Recto verso

 

Oggi ho scoperto che ha chiuso il Virgin Megastore di Parigi.

Ecchissenefrega.

Eh no, invece, proprio no. Perché io già pregustavo l’acquisto dei due vinili di Zaz per riempire di musica con un vecchio giradischi qualche raro sabato mattina libero in un seminterrato futuro, con cuscini colorati  sul pavimento attorno ad un tavolino basso con il tè, piante verdi e l’amaca e raggi di luce e profumo di colazione.

E naturalmente, un gatto.

è proprio il mio pensiero preferito in questi giorni, come quello di un tavolino col piano di marmo per impastare, e una piantina di basilico cresciuta con amore dietro ai vetri di una finestra. Amerei perfino la prima pioggia d’autunno.

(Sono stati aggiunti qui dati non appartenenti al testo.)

/-- Settles O11. -/
theorem stopEndsTheTapeOrder : Obligations.StopEndsTheTapeOrder := by
  intro b s ending stopping
  obtain ⟨-, reported⟩ := generatorSample_stopEnds ending.ends ending.signals
  obtain ⟨p, generatorA⟩ := reported.generator
  have drive : ((generatorSample s).setSignals []).servos.driveMode = .follow := by
    rw [reported.drive, ending.drive, stopping]
    rfl
  have acts : stopEnded ((generatorSample s).setSignals []) = reachStopped ((generatorSample s).setSignals []) := by
    unfold stopEnded
    rw [reported.sequencer, stopping]
  have sample (y : State) (eq : reachStopped ((generatorSample s).setSignals []) = y) := endingSample_next b (y := y) ending (acts.trans eq)
  clear acts
  generalize (generatorSample s).setSignals [] = a at *
  obtain ⟨servosX, generatorX, trackerX, intakeX, loaderX, signalsX⟩ := stoppedAt_keeps drive
  have sequencerX := stoppedAt_sequencer a
  rw [reported.sequencer] at sequencerX
  refine ⟨?fixed, ?idle⟩
  case fixed =>
    intro i f running fixed taken held
    have ends := (reachStopped_fixed (by rw [reported.intake, running]; rfl) (by rw [reported.sequencer]; exact fixed)
      (by rw [reported.sequencer]; exact taken) drive).trans (endAtStopped_eq f _)
    obtain ⟨trackerZ, generatorZ, servosZ, intakeZ, loaderZ, signalsZ, n, g, m, sequencerZ⟩ := anchoredAtEnd_keeps f (stoppedAt a)
    rw [sequencerX] at sequencerZ
    have intake : (anchoredAtEnd f (stoppedAt a)).intake = s.intake := intakeZ.trans (intakeX.trans reported.intake)
    have tracker : (anchoredAtEnd f (stoppedAt a)).tracker = s.tracker := trackerZ.trans (trackerX.trans reported.tracker)
    generalize anchoredAtEnd f (stoppedAt a) = z at *
    have orderEnds := orderEnds_endOrder (s := z) (by rw [intake]; exact running) f.outcome f.reason false
    have ended := endOrder_spec f.outcome f.reason false z
    have records := settleRecords_record f.outcome false z
    obtain ⟨x, k, sequencerY⟩ := endOrder_sequencer f.outcome f.reason false z
    rw [sequencerZ] at sequencerY
    have generatorY : (endOrder f.outcome f.reason false z).generator = a.generator :=
      (endOrder_keeps _ _ _ _).1.trans (generatorZ.trans generatorX)
    rw [generatorA] at generatorY
    have servosY : (endOrder f.outcome f.reason false z).servos = a.servos := (endOrder_keeps _ _ _ _).2.1.trans (servosZ.trans servosX)
    have quiet : Quiet (endOrder f.outcome f.reason false z) := by
      refine quiet_atRest ((endOrder_keeps _ _ _ _).2.2.2.2.2.1.trans (signalsZ.trans (signalsX.trans reported.signals)))
        (.inr (.inl (by rw [sequencerY]; rfl))) (by rw [sequencerY]; rfl) (by rw [generatorY]; exact ending.settled) ?_
      rw [orderEnds.queue, orderEnds.suspended, intake]
      refine held.imp id fun held => .inl ?_
      obtain suspended | suspends := held
      · rw [suspended, Bool.true_or]
      · rw [suspends, Bool.or_true]
    have record (j : Fin 16) : (arbitrate (sampleEnded s.sequencer.vacuumRequest (endOrder f.outcome f.reason false z))).record j =
        (settleRecords f.outcome false z).record j := (record_congr (arbitrate_keeps _).1 j).trans (endOrder_record _ _ _ _ j)
    refine ⟨_, sample _ ends quiet, ?_⟩
    have orderEndsT := orderEnds.sampled intake s.sequencer.vacuumRequest
    have sequencerT : (arbitrate (sampleEnded s.sequencer.vacuumRequest (endOrder f.outcome f.reason false z))).sequencer = _ :=
      (arbitrate_keeps _).2.1.trans sequencerY
    have generatorT : (arbitrate (sampleEnded s.sequencer.vacuumRequest (endOrder f.outcome f.reason false z))).generator = _ :=
      (arbitrate_keeps _).2.2.1.trans generatorY
    have servosT : (arbitrate (sampleEnded s.sequencer.vacuumRequest (endOrder f.outcome f.reason false z))).servos =
        { a.servos with tracking := trackingCount (endOrder f.outcome f.reason false z) } :=
      (arbitrate_keeps _).2.2.2.1.trans ((sampleEnded_servos _ _).trans (by rw [servosY]))
    have trackerT : (arbitrate (sampleEnded s.sequencer.vacuumRequest (endOrder f.outcome f.reason false z))).tracker.context = none :=
      (congrArg Tracker.context (arbitrate_keeps _).1).trans ended.context
    have loaderT : (arbitrate (sampleEnded s.sequencer.vacuumRequest (endOrder f.outcome f.reason false z))).loader = s.loader :=
      (arbitrate_keeps _).2.2.2.2.2.2.2.1.trans ((endOrder_keeps _ _ _ _).2.2.2.2.1.trans (loaderZ.trans (loaderX.trans reported.loader)))
    generalize arbitrate (sampleEnded s.sequencer.vacuumRequest (endOrder f.outcome f.reason false z)) = t at *
    refine ⟨?_, ?_, ?_, ?_, ?_, ⟨?_, ?_, ?_⟩, orderEndsT, trackerT, ?_, ?_, ?_, ?_, ?_, ?_, ?_, ?_, loaderT⟩
    case refine_1 => rw [sequencerT]; rfl
    case refine_2 => rw [sequencerT]; rfl
    case refine_3 => rw [sequencerT]; rfl
    case refine_4 => rw [sequencerT]; rfl
    case refine_5 => rw [sequencerT]; rfl
    case refine_6 => rw [generatorT]
    case refine_7 => rw [generatorT]
    case refine_8 => rw [generatorT]
    case refine_9 => unfold NoOrderState; rw [sequencerT]; rfl
    case refine_10 => rw [sequencerT]; simp [clearOrderState, sequencerIn]
    case refine_11 => rw [sequencerT]; rfl
    case refine_12 =>
      intro c context writes open_ j listed unfinished
      rw [record]
      exact (records j).1 ⟨c, by rw [tracker]; exact context, writes, listed⟩ open_ (by rw [record_congr tracker]; exact unfinished)
    case refine_13 =>
      intro j finished
      rw [record, ← record_congr tracker]
      exact (records j).2 (by rw [record_congr tracker]; exact finished)
    case refine_14 => rw [servosT]; exact reported.tape
    case refine_15 => rw [servosT]; exact drive
    case refine_16 => rw [servosT]; exact reported.brake
  case idle =>
    intro idle held
    have ends := reachStopped_idle (s := a) (by rw [reported.intake]; exact idle) drive
    generalize stoppedAt a = y at *
    rw [generatorA] at generatorX
    have quiet : Quiet y := by
      refine quiet_atRest (signalsX.trans reported.signals) (.inr (.inl (by rw [sequencerX]; rfl))) (by rw [sequencerX]; rfl)
        (by rw [generatorX]; exact ending.settled) ?_
      rw [intakeX, reported.intake]
      exact held.imp id .inl
    refine ⟨_, sample _ ends quiet, ?_⟩
    simp only [arbitrate_keeps]
    rw [show (sampleEnded s.sequencer.vacuumRequest y).sequencer = _ from sequencerX, sampleEnded_servos, servosX]
    refine ⟨rfl, rfl, rfl, rfl, rfl, ⟨?_, ?_, ?_⟩, rfl, rfl, ?_, rfl, trackerX.trans reported.tracker, intakeX.trans reported.intake,
      reported.tape, drive, loaderX.trans reported.loader⟩
    · rw [(arbitrate_keeps _).2.2.1]; exact (congrArg Generator.mode generatorX)
    · rw [(arbitrate_keeps _).2.2.1]; exact (congrArg Generator.v generatorX)
    · rw [(arbitrate_keeps _).2.2.1]; exact (congrArg Generator.dir generatorX)
    · simp [sequencerIn]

Mica era l’unico negozio di dischi di Parigi: magari ne troverò uno molto più piccolo e carino nel quartiere latino e attaccherò bottone col proprietario che contesterà le mie scelte musicali convincendomi ad acquistare tutt’altro. Però il Virgin non me lo possono chiudere. no. Perché è lì che tutti volevamo andare in terza media, e chissene di Versaille e Notre Dame: noi, di quegli infiniti quindici giorni di vacanza studio, aspettavamo la domenica di Disneyland e il pomeriggio dello shopping in cui le prof ci avrebbero lasciati da soli ore intere in quel meraviglioso tempio a caccia di tesori musicali.

E ora io torno a Parigi dopo dieci anni esatti per vedere tutto quello che ho già visto con occhi meno adulti e capisco che l’esserci già stata più volte non sarà importante, perché quella sarà un’altra Parigi e io un’altra io.

Ripenso a come ero, a come eravamo bambini e a quanto ci sentivamo grandi, mi sento incredibilmente vecchia. La stessa emozione che proverò nel sentire la mia Diva cantare dal vivo proprio a Parigi, finalmente, non sarà mai la stessa di allora, quando mi guardava dalle foto di lei che avevo attaccato per tutta la camera.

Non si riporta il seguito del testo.